By the 1960s, Alex Morley and Paul McCollister, two adventurous businessmen and avid skiers, had developed plans to build a ski resort like none seen before in North America and inspired by the Teton Range. The topography of the Tetons themselves dictated the terms: it would be bigger, more challenging, more exciting. The market was not those seeking to be coddled, and critics at the time thought it was an experiment destined to fail.
The most hard-core skiers embraced the long, cold winter, deep snow, and the ability to ride a tram to the alpine heights. They arrived as good skiers, and the terrain in the Tetons made them even better skiers, and built an envious bohemian lifestyle. Over the decades, famous ski racers and Nordic champions were drawn to the Tetons, and famous big mountain skiers and ski mountaineers put down stakes to call the valley home. But it’s not just the mountains that bring in the best. The heart of the culture springs from those women and men whose names will never be known beyond their home circle, who go out every day into the Tetons fueled by personal passion and spreading their inspiration.

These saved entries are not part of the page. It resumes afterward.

/-! ### setCell -/

@[simp] theorem State.setCell_mem (s : State) (k : Nat) (c : Cell) : (s.setCell k c).mem = s.mem := rfl
@[simp] theorem State.setCell_vtime (s : State) (k : Nat) (c : Cell) : (s.setCell k c).vtime = s.vtime := rfl
@[simp] theorem State.setCell_ctxs (s : State) (k : Nat) (c : Cell) : (s.setCell k c).ctxs = s.ctxs := rfl
@[simp] theorem State.setCell_clusters (s : State) (k : Nat) (c : Cell) : (s.setCell k c).clusters = s.clusters := rfl
@[simp] theorem State.setCell_fields (s : State) (k : Nat) (c : Cell) : (s.setCell k c).fields = s.fields := rfl
@[simp] theorem State.setCell_gates (s : State) (k : Nat) (c : Cell) : (s.setCell k c).gates = s.gates := rfl
@[simp] theorem State.setCell_ftab (s : State) (k : Nat) (c : Cell) : (s.setCell k c).ftab = s.ftab := rfl
@[simp] theorem State.setCell_ltab (s : State) (k : Nat) (c : Cell) : (s.setCell k c).ltab = s.ltab := rfl
@[simp] theorem State.setCell_atab (s : State) (k : Nat) (c : Cell) : (s.setCell k c).atab = s.atab := rfl
@[simp] theorem State.setCell_wroteGen (s : State) (k : Nat) (c : Cell) : (s.setCell k c).wroteGen = s.wroteGen := rfl
@[simp] theorem State.setCell_gen (s : State) (k : Nat) (c : Cell) : (s.setCell k c).gen = s.gen := rfl
@[simp] theorem State.setCell_holds (s : State) (k : Nat) (c : Cell) : (s.setCell k c).holds = s.holds := rfl
@[simp] theorem State.setCell_waferId (s : State) (k : Nat) (c : Cell) : (s.setCell k c).waferId = s.waferId := rfl
@[simp] theorem State.setCell_dims (s : State) (k : Nat) (c : Cell) : (s.setCell k c).dims = s.dims := rfl
@[simp] theorem State.setCell_torus (s : State) (k : Nat) (c : Cell) : (s.setCell k c).torus = s.torus := rfl
@[simp] theorem State.setCell_net (s : State) (k : Nat) (c : Cell) : (s.setCell k c).net = s.net := rfl
@[simp] theorem State.setCell_resps (s : State) (k : Nat) (c : Cell) : (s.setCell k c).resps = s.resps := rfl
@[simp] theorem State.setCell_held (s : State) (k : Nat) (c : Cell) : (s.setCell k c).held = s.held := rfl
@[simp] theorem State.setCell_waits (s : State) (k : Nat) (c : Cell) : (s.setCell k c).waits = s.waits := rfl
@[simp] theorem State.setCell_tokens (s : State) (k : Nat) (c : Cell) : (s.setCell k c).tokens = s.tokens := rfl
@[simp] theorem State.setCell_treeUp (s : State) (k : Nat) (c : Cell) : (s.setCell k c).treeUp = s.treeUp := rfl
@[simp] theorem State.setCell_treeDown (s : State) (k : Nat) (c : Cell) : (s.setCell k c).treeDown = s.treeDown := rfl
@[simp] theorem State.setCell_treeRound (s : State) (k : Nat) (c : Cell) : (s.setCell k c).treeRound = s.treeRound := rfl
@[simp] theorem State.setCell_anmask (s : State) (k : Nat) (c : Cell) : (s.setCell k c).anmask = s.anmask := rfl
@[simp] theorem State.setCell_anpadMax (s : State) (k : Nat) (c : Cell) : (s.setCell k c).anpadMax = s.anpadMax := rfl
@[simp] theorem State.setCell_anpadPad (s : State) (k : Nat) (c : Cell) : (s.setCell k c).anpadPad = s.anpadPad := rfl
@[simp] theorem State.setCell_leafLat (s : State) (k : Nat) (c : Cell) : (s.setCell k c).leafLat = s.leafLat := rfl
@[simp] theorem State.setCell_launches (s : State) (k : Nat) (c : Cell) : (s.setCell k c).launches = s.launches := rfl
@[simp] theorem State.setCell_pgrant (s : State) (k : Nat) (c : Cell) : (s.setCell k c).pgrant = s.pgrant := rfl
@[simp] theorem State.setCell_mbctl (s : State) (k : Nat) (c : Cell) : (s.setCell k c).mbctl = s.mbctl := rfl
@[simp] theorem State.setCell_mbstat (s : State) (k : Nat) (c : Cell) : (s.setCell k c).mbstat = s.mbstat := rfl
@[simp] theorem State.setCell_mbox (s : State) (k : Nat) (c : Cell) : (s.setCell k c).mbox = s.mbox := rfl
@[simp] theorem State.setCell_bootst (s : State) (k : Nat) (c : Cell) : (s.setCell k c).bootst = s.bootst := rfl
@[simp] theorem State.setCell_herr (s : State) (k : Nat) (c : Cell) : (s.setCell k c).herr = s.herr := rfl
@[simp] theorem State.setCell_hwin (s : State) (k : Nat) (c : Cell) : (s.setCell k c).hwin = s.hwin := rfl
@[simp] theorem State.setCell_fw (s : State) (k : Nat) (c : Cell) : (s.setCell k c).fw = s.fw := rfl
@[simp] theorem State.setCell_atc (s : State) (k : Nat) (c : Cell) : (s.setCell k c).atc = s.atc := rfl
@[simp] theorem State.setCell_modtel (s : State) (k : Nat) (c : Cell) : (s.setCell k c).modtel = s.modtel := rfl
@[simp] theorem State.setCell_snaps (s : State) (k : Nat) (c : Cell) : (s.setCell k c).snaps = s.snaps := rfl
@[simp] theorem State.setCell_fsnaps (s : State) (k : Nat) (c : Cell) : (s.setCell k c).fsnaps = s.fsnaps := rfl
@[simp] theorem State.setCell_haltGroups (s : State) (k : Nat) (c : Cell) : (s.setCell k c).haltGroups = s.haltGroups := rfl
@[simp] theorem State.setCell_regions (s : State) (k : Nat) (c : Cell) : (s.setCell k c).regions = s.regions := rfl
@[simp] theorem State.setCell_dispAt (s : State) (k : Nat) (c : Cell) : (s.setCell k c).dispAt = s.dispAt := rfl
@[simp] theorem State.setCell_reports (s : State) (k : Nat) (c : Cell) : (s.setCell k c).reports = s.reports := rfl
@[simp] theorem State.setCell_supLog (s : State) (k : Nat) (c : Cell) : (s.setCell k c).supLog = s.supLog := rfl
@[simp] theorem State.setCell_dumps (s : State) (k : Nat) (c : Cell) : (s.setCell k c).dumps = s.dumps := rfl
@[simp] theorem State.setCell_misq (s : State) (k : Nat) (c : Cell) : (s.setCell k c).misq = s.misq := rfl
@[simp] theorem State.setCell_rebindStep (s : State) (k : Nat) (c : Cell) : (s.setCell k c).rebindStep = s.rebindStep := rfl
@[simp] theorem State.setCell_linkOut (s : State) (k : Nat) (c : Cell) : (s.setCell k c).linkOut = s.linkOut := rfl
@[simp] theorem State.setCell_gateIn (s : State) (k : Nat) (c : Cell) : (s.setCell k c).gateIn = s.gateIn := rfl
@[simp] theorem State.setCell_agenda (s : State) (k : Nat) (c : Cell) : (s.setCell k c).agenda = s.agenda := rfl
@[simp] theorem State.setCell_cur (s : State) (k : Nat) (c : Cell) : (s.setCell k c).cur = s.cur := rfl
@[simp] theorem State.setCell_fresh (s : State) (k : Nat) (c : Cell) : (s.setCell k c).fresh = s.fresh := rfl
@[simp] theorem State.setCell_freeCtr (s : State) (k : Nat) (c : Cell) : (s.setCell k c).freeCtr = s.freeCtr := rfl
@[simp] theorem State.setCell_herrNow (s : State) (k : Nat) (c : Cell) : (s.setCell k c).herrNow = s.herrNow := rfl
@[simp] theorem State.setCell_dumpDue (s : State) (k : Nat) (c : Cell) : (s.setCell k c).dumpDue = s.dumpDue := rfl
@[simp] theorem State.setCell_gating (s : State) (k : Nat) (c : Cell) : (s.setCell k c).gating = s.gating := rfl
@[simp] theorem State.setCell_rebindVs (s : State) (k : Nat) (c : Cell) : (s.setCell k c).rebindVs = s.rebindVs := rfl
@[simp] theorem State.setCell_reinj (s : State) (k : Nat) (c : Cell) : (s.setCell k c).reinj = s.reinj := rfl
@[simp] theorem State.setCell_linkFails (s : State) (k : Nat) (c : Cell) : (s.setCell k c).linkFails = s.linkFails := rfl
@[simp] theorem State.setCell_period (s : State) (k : Nat) (c : Cell) : (s.setCell k c).period = s.period := rfl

It’s also true that the ever-present challenges to Jackson Hole are stronger than ever. Development pressure is intense, making the fight to keep important wildlife habitat and corridors intact harder, but more important than ever. A truly dedicated team of local and national conservation activists and nonprofits struggle to hold the line and improve what already exists, drawing on those far-sighted precedents set in the past. And for that wild, boundary-pushing winter athlete ethos, it’s still a hard place to live — no longer physically, but financially. Nonetheless, the pull of the mountains and the athlete culture is still irresistible to many, and those who wish to push it in the mountains find their way, as did the skiers of the past.
Thus, in many ways, it is still the landscape that drives human passion, and brings out the best in people, whether it’s speaking for nature or sending an inspirational ski line. Jackson Hole’s past has been as a place where people can find limits, personal, societal or something else, and then push them forward into a better, more accomplished future — and that is still true today. Thanks to this rich past and vibrant present, the valley has an enviable future.